* **Work item**
When you reach the line containing "a decode, nor" in the entries below, begin reproducing lines exactly, and stop once the line containing "[] → step s = .next t →" is done.

* **Extracted data entries**
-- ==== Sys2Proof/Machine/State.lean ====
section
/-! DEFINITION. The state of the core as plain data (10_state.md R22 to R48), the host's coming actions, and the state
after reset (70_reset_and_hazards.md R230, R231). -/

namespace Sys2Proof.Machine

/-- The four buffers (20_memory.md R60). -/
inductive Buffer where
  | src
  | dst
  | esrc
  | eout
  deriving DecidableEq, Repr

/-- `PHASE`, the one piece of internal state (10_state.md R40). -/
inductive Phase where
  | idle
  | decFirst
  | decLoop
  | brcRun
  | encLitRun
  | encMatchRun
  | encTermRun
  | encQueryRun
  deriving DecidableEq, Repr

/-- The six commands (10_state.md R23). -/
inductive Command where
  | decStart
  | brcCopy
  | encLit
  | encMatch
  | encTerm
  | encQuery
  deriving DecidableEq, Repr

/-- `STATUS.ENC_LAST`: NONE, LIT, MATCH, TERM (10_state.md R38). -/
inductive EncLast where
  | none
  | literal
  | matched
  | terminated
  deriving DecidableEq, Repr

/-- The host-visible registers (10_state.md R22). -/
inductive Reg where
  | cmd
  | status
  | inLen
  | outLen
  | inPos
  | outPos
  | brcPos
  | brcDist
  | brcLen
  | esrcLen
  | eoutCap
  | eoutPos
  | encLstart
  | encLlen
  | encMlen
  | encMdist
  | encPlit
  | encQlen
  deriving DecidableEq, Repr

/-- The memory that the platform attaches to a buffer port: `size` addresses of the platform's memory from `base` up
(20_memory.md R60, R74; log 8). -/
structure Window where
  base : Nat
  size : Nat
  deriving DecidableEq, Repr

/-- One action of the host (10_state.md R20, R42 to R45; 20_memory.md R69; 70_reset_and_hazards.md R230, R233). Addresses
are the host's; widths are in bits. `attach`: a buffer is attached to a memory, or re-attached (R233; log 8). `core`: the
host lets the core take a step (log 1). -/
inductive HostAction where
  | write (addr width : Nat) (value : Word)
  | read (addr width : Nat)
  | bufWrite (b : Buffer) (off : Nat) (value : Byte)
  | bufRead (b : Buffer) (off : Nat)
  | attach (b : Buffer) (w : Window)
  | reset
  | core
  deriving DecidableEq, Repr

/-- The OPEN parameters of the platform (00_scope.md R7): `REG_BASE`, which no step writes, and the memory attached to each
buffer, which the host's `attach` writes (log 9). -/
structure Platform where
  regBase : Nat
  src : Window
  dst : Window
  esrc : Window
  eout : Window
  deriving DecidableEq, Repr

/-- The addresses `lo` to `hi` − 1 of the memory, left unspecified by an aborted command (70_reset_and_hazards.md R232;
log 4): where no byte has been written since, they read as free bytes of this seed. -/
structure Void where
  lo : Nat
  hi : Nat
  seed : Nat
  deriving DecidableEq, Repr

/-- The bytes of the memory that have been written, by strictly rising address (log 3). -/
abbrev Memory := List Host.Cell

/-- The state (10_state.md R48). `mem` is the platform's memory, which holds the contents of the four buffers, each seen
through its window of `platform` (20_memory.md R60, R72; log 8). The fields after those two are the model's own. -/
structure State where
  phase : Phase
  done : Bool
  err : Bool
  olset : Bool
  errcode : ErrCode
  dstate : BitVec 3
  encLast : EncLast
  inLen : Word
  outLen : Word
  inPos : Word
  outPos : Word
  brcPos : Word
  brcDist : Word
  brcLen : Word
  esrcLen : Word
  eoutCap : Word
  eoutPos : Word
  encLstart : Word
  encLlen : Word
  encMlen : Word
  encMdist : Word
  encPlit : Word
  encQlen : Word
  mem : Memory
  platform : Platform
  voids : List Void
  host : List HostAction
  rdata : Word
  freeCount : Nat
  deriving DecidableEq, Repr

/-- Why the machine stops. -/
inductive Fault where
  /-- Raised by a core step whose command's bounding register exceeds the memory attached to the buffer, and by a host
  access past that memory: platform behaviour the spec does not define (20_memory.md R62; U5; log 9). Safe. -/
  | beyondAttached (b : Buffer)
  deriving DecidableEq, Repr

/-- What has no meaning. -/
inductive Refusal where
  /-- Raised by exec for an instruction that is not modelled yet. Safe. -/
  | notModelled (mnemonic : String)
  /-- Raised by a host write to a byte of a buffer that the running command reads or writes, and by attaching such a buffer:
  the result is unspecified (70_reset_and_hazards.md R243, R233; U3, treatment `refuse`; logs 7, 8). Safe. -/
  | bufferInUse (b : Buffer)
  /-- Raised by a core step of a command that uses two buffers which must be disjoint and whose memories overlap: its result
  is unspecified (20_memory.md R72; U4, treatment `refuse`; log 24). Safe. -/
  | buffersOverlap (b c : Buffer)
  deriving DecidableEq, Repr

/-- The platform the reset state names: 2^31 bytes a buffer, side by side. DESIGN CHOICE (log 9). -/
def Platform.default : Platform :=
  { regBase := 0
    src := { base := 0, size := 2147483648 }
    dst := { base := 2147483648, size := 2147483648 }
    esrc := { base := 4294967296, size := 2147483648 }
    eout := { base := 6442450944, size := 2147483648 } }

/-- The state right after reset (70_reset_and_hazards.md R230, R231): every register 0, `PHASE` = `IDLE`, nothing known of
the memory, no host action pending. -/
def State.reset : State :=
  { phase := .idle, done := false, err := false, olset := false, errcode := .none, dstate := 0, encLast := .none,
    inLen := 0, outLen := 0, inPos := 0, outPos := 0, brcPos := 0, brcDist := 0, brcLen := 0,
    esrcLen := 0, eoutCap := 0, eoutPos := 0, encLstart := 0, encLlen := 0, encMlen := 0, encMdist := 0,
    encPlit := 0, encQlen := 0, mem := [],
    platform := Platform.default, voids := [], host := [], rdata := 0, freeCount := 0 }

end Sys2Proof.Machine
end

==

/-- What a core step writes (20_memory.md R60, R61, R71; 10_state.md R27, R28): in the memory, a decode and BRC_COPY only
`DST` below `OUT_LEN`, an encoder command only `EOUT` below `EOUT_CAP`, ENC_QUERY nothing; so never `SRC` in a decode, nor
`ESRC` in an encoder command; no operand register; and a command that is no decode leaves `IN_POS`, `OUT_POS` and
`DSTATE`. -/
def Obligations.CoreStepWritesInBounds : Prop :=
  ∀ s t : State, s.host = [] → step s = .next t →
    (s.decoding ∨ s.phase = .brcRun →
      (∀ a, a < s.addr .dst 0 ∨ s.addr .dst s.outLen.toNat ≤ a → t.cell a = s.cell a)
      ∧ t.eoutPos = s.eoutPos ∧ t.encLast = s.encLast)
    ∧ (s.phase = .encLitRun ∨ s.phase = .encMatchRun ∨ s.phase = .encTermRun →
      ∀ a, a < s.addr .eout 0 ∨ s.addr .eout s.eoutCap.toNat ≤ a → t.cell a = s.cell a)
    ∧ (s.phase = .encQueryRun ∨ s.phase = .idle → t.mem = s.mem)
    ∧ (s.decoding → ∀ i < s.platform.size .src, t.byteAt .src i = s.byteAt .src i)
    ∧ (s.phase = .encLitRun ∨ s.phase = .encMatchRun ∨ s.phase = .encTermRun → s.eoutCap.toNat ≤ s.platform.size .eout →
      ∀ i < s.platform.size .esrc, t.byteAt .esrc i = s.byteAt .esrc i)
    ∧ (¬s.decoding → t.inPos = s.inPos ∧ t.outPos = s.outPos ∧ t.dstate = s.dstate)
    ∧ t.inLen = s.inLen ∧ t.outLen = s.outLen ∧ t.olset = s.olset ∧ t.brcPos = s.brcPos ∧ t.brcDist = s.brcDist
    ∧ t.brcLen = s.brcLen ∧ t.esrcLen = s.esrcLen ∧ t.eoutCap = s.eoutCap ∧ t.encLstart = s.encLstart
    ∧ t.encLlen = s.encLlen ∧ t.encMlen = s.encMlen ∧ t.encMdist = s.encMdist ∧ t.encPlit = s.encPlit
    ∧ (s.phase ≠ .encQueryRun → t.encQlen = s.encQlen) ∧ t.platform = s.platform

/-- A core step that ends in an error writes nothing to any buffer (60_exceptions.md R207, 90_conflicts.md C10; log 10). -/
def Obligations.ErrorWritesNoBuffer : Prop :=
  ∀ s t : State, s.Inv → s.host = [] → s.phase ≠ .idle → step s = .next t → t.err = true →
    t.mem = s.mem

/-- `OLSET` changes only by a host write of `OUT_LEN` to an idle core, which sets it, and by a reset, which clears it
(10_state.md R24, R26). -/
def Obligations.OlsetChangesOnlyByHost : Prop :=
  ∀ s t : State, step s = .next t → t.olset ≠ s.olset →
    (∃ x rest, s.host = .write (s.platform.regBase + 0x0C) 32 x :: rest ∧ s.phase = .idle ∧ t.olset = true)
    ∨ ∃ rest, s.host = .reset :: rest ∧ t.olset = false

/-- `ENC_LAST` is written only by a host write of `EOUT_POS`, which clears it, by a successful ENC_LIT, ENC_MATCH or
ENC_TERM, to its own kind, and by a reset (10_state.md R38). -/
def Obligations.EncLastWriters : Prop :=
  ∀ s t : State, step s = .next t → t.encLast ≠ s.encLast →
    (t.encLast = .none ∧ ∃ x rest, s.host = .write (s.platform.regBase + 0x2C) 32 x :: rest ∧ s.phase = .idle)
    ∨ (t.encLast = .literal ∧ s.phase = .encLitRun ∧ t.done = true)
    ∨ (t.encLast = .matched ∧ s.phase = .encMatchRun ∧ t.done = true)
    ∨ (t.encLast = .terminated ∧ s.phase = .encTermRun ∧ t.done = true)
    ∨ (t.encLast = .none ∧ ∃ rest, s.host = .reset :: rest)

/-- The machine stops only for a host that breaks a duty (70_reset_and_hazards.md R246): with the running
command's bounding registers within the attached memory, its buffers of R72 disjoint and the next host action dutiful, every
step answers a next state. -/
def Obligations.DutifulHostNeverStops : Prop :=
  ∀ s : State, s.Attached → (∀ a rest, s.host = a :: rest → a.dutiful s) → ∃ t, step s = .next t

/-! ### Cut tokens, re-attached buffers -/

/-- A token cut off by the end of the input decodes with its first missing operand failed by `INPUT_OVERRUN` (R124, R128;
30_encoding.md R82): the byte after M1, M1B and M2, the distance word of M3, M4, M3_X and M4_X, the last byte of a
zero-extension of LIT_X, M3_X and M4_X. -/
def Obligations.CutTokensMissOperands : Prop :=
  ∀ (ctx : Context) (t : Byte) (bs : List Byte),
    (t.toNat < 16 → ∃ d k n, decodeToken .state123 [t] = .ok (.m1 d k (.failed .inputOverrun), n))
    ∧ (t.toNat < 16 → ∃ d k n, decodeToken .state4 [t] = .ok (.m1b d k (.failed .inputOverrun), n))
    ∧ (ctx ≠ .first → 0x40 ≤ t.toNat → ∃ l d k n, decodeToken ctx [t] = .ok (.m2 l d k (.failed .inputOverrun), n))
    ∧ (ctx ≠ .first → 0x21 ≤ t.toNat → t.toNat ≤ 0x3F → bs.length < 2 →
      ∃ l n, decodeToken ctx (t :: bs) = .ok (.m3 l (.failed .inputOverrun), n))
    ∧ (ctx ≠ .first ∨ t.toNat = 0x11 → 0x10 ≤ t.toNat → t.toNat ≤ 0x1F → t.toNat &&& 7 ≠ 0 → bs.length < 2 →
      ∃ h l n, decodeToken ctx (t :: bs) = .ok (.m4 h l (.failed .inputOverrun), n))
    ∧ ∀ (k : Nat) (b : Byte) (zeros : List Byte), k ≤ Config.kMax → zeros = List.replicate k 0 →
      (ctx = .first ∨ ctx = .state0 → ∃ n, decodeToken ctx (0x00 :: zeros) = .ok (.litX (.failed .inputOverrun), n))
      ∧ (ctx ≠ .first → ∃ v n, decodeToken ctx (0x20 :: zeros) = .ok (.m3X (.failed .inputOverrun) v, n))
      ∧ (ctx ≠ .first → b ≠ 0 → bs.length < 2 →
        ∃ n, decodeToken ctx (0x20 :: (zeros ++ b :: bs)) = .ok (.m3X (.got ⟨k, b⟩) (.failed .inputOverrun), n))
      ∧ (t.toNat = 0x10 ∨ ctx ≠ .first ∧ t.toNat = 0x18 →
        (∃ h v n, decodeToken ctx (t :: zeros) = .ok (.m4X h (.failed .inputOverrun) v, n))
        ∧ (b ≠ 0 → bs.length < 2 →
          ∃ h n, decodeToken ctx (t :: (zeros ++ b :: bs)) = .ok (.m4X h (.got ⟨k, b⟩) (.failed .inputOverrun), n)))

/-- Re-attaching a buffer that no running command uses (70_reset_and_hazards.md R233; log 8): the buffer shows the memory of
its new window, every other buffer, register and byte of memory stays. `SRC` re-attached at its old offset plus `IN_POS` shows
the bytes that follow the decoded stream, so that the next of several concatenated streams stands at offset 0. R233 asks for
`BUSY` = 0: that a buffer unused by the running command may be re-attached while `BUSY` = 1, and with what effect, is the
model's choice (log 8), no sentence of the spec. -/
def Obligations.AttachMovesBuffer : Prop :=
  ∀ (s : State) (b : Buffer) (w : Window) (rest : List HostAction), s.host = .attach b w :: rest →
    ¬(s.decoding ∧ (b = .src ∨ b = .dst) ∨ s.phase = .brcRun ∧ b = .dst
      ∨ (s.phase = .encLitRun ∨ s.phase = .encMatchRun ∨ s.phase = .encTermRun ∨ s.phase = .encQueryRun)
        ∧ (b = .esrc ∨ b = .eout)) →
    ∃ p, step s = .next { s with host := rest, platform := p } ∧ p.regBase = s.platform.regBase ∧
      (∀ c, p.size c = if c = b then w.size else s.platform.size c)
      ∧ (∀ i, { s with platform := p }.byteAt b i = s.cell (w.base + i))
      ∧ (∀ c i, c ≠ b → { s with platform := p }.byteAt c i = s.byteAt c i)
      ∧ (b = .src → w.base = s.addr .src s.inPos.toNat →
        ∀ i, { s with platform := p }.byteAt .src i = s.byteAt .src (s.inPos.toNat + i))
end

* **Answer section**
`DST` below `OUT_LEN`, an encoder command only `EOUT` below `EOUT_CAP`, ENC_QUERY nothing; so never `SRC` in a decode, nor
`ESRC` in an encoder command; no operand register; and a command that is no decode leaves `IN_POS`, `OUT_POS` and
`DSTATE`. -/
def Obligations.CoreStepWritesInBounds : Prop :=
  ∀ s t : State, s.host = [] → step s = .next t →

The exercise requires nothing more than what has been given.